La prima battaglia della nuova invasione avvenne il 20 settembre, a Fullford, appena due km a sud di York: qui, i norvegesi, riuscendo a sfruttare la conformazione del terreno paludoso, ebbero ragione dell’esercito anglosassone guidati da Morcar di Mercia e da Edwin di Northurmbria, i quali riuscirono a fuggire verso sud. Harald risparmiò i superstiti e spostò la propria attenzione su York, la principale città dell’Inghilterra settentrionale. Ma egli non aveva previsto l’improvviso arrivo delle truppe di re Harold.

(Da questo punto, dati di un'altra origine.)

/-- SENDV (R169) in tile cycle c; `ok` is `block_ok` as it stood at the start of the cycle. -/
def State.opSendv (s : State) (stop w c : Nat) (ok : Bool) : State :=
  let a := s.atile stop
  let o := a.out
  let s := if o.at_ = some c then s else s.setFlag (reg stop 0x0210) 3
  let s := s.setAt stop { a with out := { o with taken := true } }
  let ready := c + 2 + s.rf (reg stop 0xD400) 4 4
  let tag : Tag := (s.ctx stop (osel w 3 5)).setWidth 16
  let send (s : State) (rt : Nat) (p : Payload) : State :=
    let e := s.eopOf stop ok rt (osel w 10 2)
    e.1.sendOn stop rt e.2 tag p ready
  let s := send s (osel w 20 4) (payloadOf ((List.range 64).map fun i => o.codes.getD i 0))
  let s := if osel w 9 1 = 1 then
      (if o.cb then send s (osel w 16 4) (payloadOf ((List.range 64).map fun i => o.codes.getD (64 + i) 0))
       else s.setFlag (reg stop 0x0210) 4)
    else s
  if osel w 8 1 = 1 then
    send s (osel w 12 4) (payloadOf ((List.range 8).flatMap fun i => leBytes (o.wide.getD i 0).toNat 2))
  else s

end Sys2Proof.Machine
end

Partito in gran fretta dal Wessex, il sovrano inglese fece compiere ai suoi uomini una marcia forsennata e prodigiosa allo stesso tempo, percorrendo gran parte della Britannia in appena una settimana e arrivando a dare battaglia all’esercito norvegesi il 25 settembre nei pressi del ponte sul fiume Stamford, nella regione dell’Humbre, a sud di York. Qui, gli anglosassoni colsero di sorpresa l’esercito di Harald, del tutto impreparato e in buona parte disarmato, nonostante l’impresa del norvegese del ponte. Le cronache raccontano un uomo immenso, armato di ascia e privo di armatura, che riuscì a difendere da solo il ponte, uccidendo i nemici e buttandoli nel fiume, fornendo tempo prezioso ad Harald per riorganizzare le proprie truppe. La resistenza di questo anonimo guerriero ebbe però termine grazie ad un colpo di lancia e gli inglesi, rimosso questo formidabile ostacolo, riuscirono a compiere un massacro delle truppe vichinghe, ancora non del tutto armate e schierate. I norvegesi riuscirono a resistere a lungo grazie all’arrivo dei rinforzi, ma ciò servì solamente a prolungare la battaglia, al cui termine, Harald e Tostig giacevano a terra senza vita. Ai superstiti, guidato da Olaf, il figlio del re, fu permesso di tornare in patria, giurando ad Harold II che non avrebbero mai più messo piede in Britannia. La grande vittoria del re inglese non lo salvò dalla successiva sconfitta, giunta nel sud ad opera di Guglielmo di Normandia, ad Hastings, nemmeno un mese dopo la battaglia di Stamford Bridge, ma certamente essa pose fine alle brame di conquista della Norvegia e, secondo la storiografia anglosassone, anche all’epoca vichinga, proiettando il nord dell’Europa in una nuova fase della storia medievale.